The 49-Hour Silence
My thumb is beginning to ache from the sheer, stubborn resistance of the aluminum shell. I am pressing down on the trackpad of my company-issued laptop with enough force to crack a walnut, but the cursor on the screen remains frozen, a tiny white arrow mocking my existence from the corner of a spreadsheet. It has been 49 hours since I filed the initial ticket. The status in the portal is still ‘Unassigned,’ a word that feels less like a category and more like a philosophical statement on my value to this organization.
I am currently trying to navigate a high-stakes quarterly report using only keyboard shortcuts, which makes me feel like I am playing a 1980s text adventure game where every command leads to a gruesome death by exhaustion.
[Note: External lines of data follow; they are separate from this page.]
/-- A Journal record (R490). -/
structure JRec where
  code : Nat
  stream : Nat
  src : Nat
  aid : Option Aid
  args : List Nat
  tick : Nat
  ptm : Nat
  ptmInv : Bool
  seq : Nat := 0
  deriving DecidableEq, Repr

/-- A coalesced Alarm cause of the current period (R497). -/
structure Cause where
  code : Nat
  src : Nat
  count : Nat
  last : JRec
  deriving DecidableEq, Repr

/-- The drops since the last GAP record (R498). -/
structure Drops where
  policed : Nat := 0
  full : Nat := 0
  first : Nat := 0
  last : Nat := 0
  code : Nat := 0
  deriving DecidableEq, Repr

/-- A Journal stream (R493 to R502). -/
structure Stream where
  fn : Fn := ⟨.on, false, false, 0⟩
  fill : List JRec := []
  drain : List JRec := []
  /-- Words of the oldest drain record already read by the window. -/
  word : Nat := 0
  lastWord : Word := 0
  seq : Nat := 0
  tokens : Nat := 0
  exempt : List (Nat × Nat) := []
  drops : Drops := {}
  underrun : Bool := false
  wptr : Nat := 0
  wptr2 : Nat := 0
  rptr : Nat := 0
  rptr2 : Nat := 0
  toggle : Bool := false
  deriving DecidableEq, Repr

/-- A first-fault register (R503): CODE, TICK and ARG0. -/
structure FirstFault where
  code : Nat
  tick : Nat
  arg : Nat
  deriving DecidableEq, Repr

/-- The Journal (R490 to R504). -/
structure Journal where
  streams : List Stream :=
    [{ tokens := 256 }, { tokens := 64 }, { tokens := 512 }, { tokens := 256 }]
  /-- Records on their way to JN on the D plane (R493). -/
  inbox : List JRec := []
  causes : List Cause := []
  /-- Key: Till. -/
  ff : KV (List FirstFault) := []
  traceCount : Nat := 0
  /-- TICK_COUNT of each alarm period boundary that has not been handled (R497). -/
  alarmDue : List Nat := []
  deriving DecidableEq, Repr

/-- OTP and fuses (R532). -/
structure Fuses where
  build : Build := .h1L
  autoStart : Bool := false
  iana : BitVec 32 := 0
  jtagMaker : BitVec 11 := 0
  lot : List Byte := List.replicate 12 0
  wafer : Byte := 0
  dieX : Byte := 0
  dieY : Byte := 0
  testDate : BitVec 32 := 0
  fuseMap : BitVec 16 := 0
  stepping : Byte := 0
  hallmarkCrc : BitVec 32 := 0
  /-- s0, a, n of logic, SRAM, link (R434). -/
  model : List Nat := [0, 0, 0, 0, 0, 0, 0, 0, 0]
  tempCoef : List Int := [0, 0, 0]
  vGain : Nat := 0
  ageBits : Nat := 0
  lifecycle : Nat := 0
  /-- Key slots: state, and the verifier of 48 bytes. Index role × 4 + slot (R460). -/
  keys : KV (Nat × List Byte) := []
  /-- Row remaps: Till, bank, row and spare (R375). -/
  remaps : List (Nat × Nat × Nat × Nat) := []
  deriving DecidableEq, Repr

/-- The timebase (R55 to R59, R411). -/
structure Time where
  /-- CCLK since the model's start, and the time in ps. -/
  cclk : Nat := 0
  ps : Nat := 0
  tick : Nat := 0
  substitute : Bool := false
  /-- Times of the last accepted Tick, of the last external strobe and of the last substitute Tick, in ps. -/
  lastTick : Nat := 0
  lastExt : Option Nat := none
  lastSub : Nat := 0
  run : Nat := 0
  ptm : Word := 0
  ptmValid : Bool := false
  tickPs : Nat := 0
  deriving DecidableEq, Repr

/-- The save image in device memory, as CH last wrote it (R430). It lies outside the block. -/
structure Image where
  lot : List Byte
  wafer : Byte
  dieX : Byte
  dieY : Byte
  tick : Nat
  ptm : Word
  ptmValid : Bool
  cellarGen : Nat
  consumed : Bool
  chart : KV Word
  agents : KV Agent
  maps : Maps
  sec : Nat × Bool × Nat
  /-- The class K entries that the state holds beside the plain ones: the functions, the Tills with role, cause and
  CE_TABLE, the shapers, the channels' configuration, the lost-write table and the Cellar. -/
  tills : List (Fn × Role × Nat × KV CeEntry)
  wickets : List (Fn × Shaper)
  ways : List Fn
  streams : List Fn
  shapes : KV AgShape
  chanCfg : KV (BitVec 32)
  lost : List (Word × Word)
  cellarOn : Bool
  cellarFloor : Nat
  deriving DecidableEq, Repr

/-- The pins of R528 and the outputs that the manual holds as levels. -/
structure Pins where
  pwrGood : Bool := true
  brownout : Bool := false
  warn : Bool := false
  quiesceState : Nat := 0
  deriving DecidableEq, Repr

/-- The Home. -/
structure State where
  /-- The commands that wait, first in first out. -/
  pending : List Instr := []
  /-- Everything sent across the boundary, oldest first. -/
  out : List Out := []
  /-- Counts the free values used; the model's own field (DESIGN CHOICE, log entry 6). -/
  freeCtr : Nat := 0
  boot : Boot := .filling
  /-- GLOBAL_STATE (R454): 1 CONFIG, 2 READY, 3 FATAL. -/
  global : Nat := 1
  startSeen : Bool := false
  resetCause : Nat := 0
  /-- RESUME was sampled at 1, and the resume has not ended (R431). -/
  resuming : Bool := false
  /-- A function reset is in progress (R456). -/
  inReset : Bool := false
  fatal : Bool := false
  pins : Pins := {}
  fuses : Fuses := {}
  time : Time := {}
  /-- The plain Chart entries: key index × 256 + subindex (R435). -/
  chart : KV Word := []
  seg : Seg := {}
  agents : KV Agent := []
  maps : Maps := {}
  net : Net := {}
  wickets : List Wicket := List.replicate 9 {}
  ws : WsState := {}
  shapes : KV AgShape := []
  tills : List Till :=
    List.replicate 16 { role := .active } ++ List.replicate 2 { role := .spare }
  /-- The event signals of the Wickets that were 1 at the last cycle seen: code and unit (R488). -/
  cond : List (Nat × Nat) := []
  /-- Reads returned by each port, for one sample in every 256 (R482). -/
  portReads : KV Nat := []
  /-- CHSTAT of each port (R516). -/
  chstat : KV (BitVec 16) := []
  /-- 0 OFF, 1 CLEARING, 2 ON (R215). -/
  cellarState : Nat := 0
  cellarGen : Nat := 0
  cellarFloor : Nat := 0
  cellarLocked : Bool := false
  saveLocked : Bool := false
  interleaveLocked : Bool := false
  ways : List Fn := List.replicate 16 ⟨.on, false, false, 0⟩
  /-- The lost-write table: LOST_WRITE and LOST_TICK (R272). -/
  lost : List (Word × Word) := []
  au : Auditor := {}
  transfers : List Transfer := []
  exch : Exchange := {}
  assay : Assay := {}
  power : Power := {}
  sec : Sec := {}
  tally : Tally := {}
  journal : Journal := {}
  image : Option Image := none
  coldDraw : Nat := 0
  tap : Nat := 1
  deriving DecidableEq, Repr

/-- The Home right after a cold reset: PWR_GOOD is high, the bring-up fill has not ended, the Chart is unavailable and
every entry holds its default (R306, R531). The build and the fuses are the model's (DESIGN CHOICE, log entry 4). -/
def State.reset : State := {}

end Sys2Proof.Machine
end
There is a specific kind of silence that accompanies an internal IT ticket. It is the silence of a void. If I were a customer-someone paying $199 a month for our premium software suite-there would be a chatbot chirping at me within 9 seconds. But as an employee, I am merely an internal cost center, a ghost in the machine who is expected to perform miracles with tools that are actively disintegrating.
The Perma-Death of Level 29
Ethan R.J. knows this better than anyone. Ethan is a video game difficulty balancer, a man whose entire professional life is dedicated to the precise calibration of frustration. He spends his days ensuring that Level 29 is challenging enough to be rewarding but not so punishing that the player throws their controller through the television.
The Cost of Waiting (Conceptual Data)
Paying for access that remains locked for weeks-the ultimate imbalance.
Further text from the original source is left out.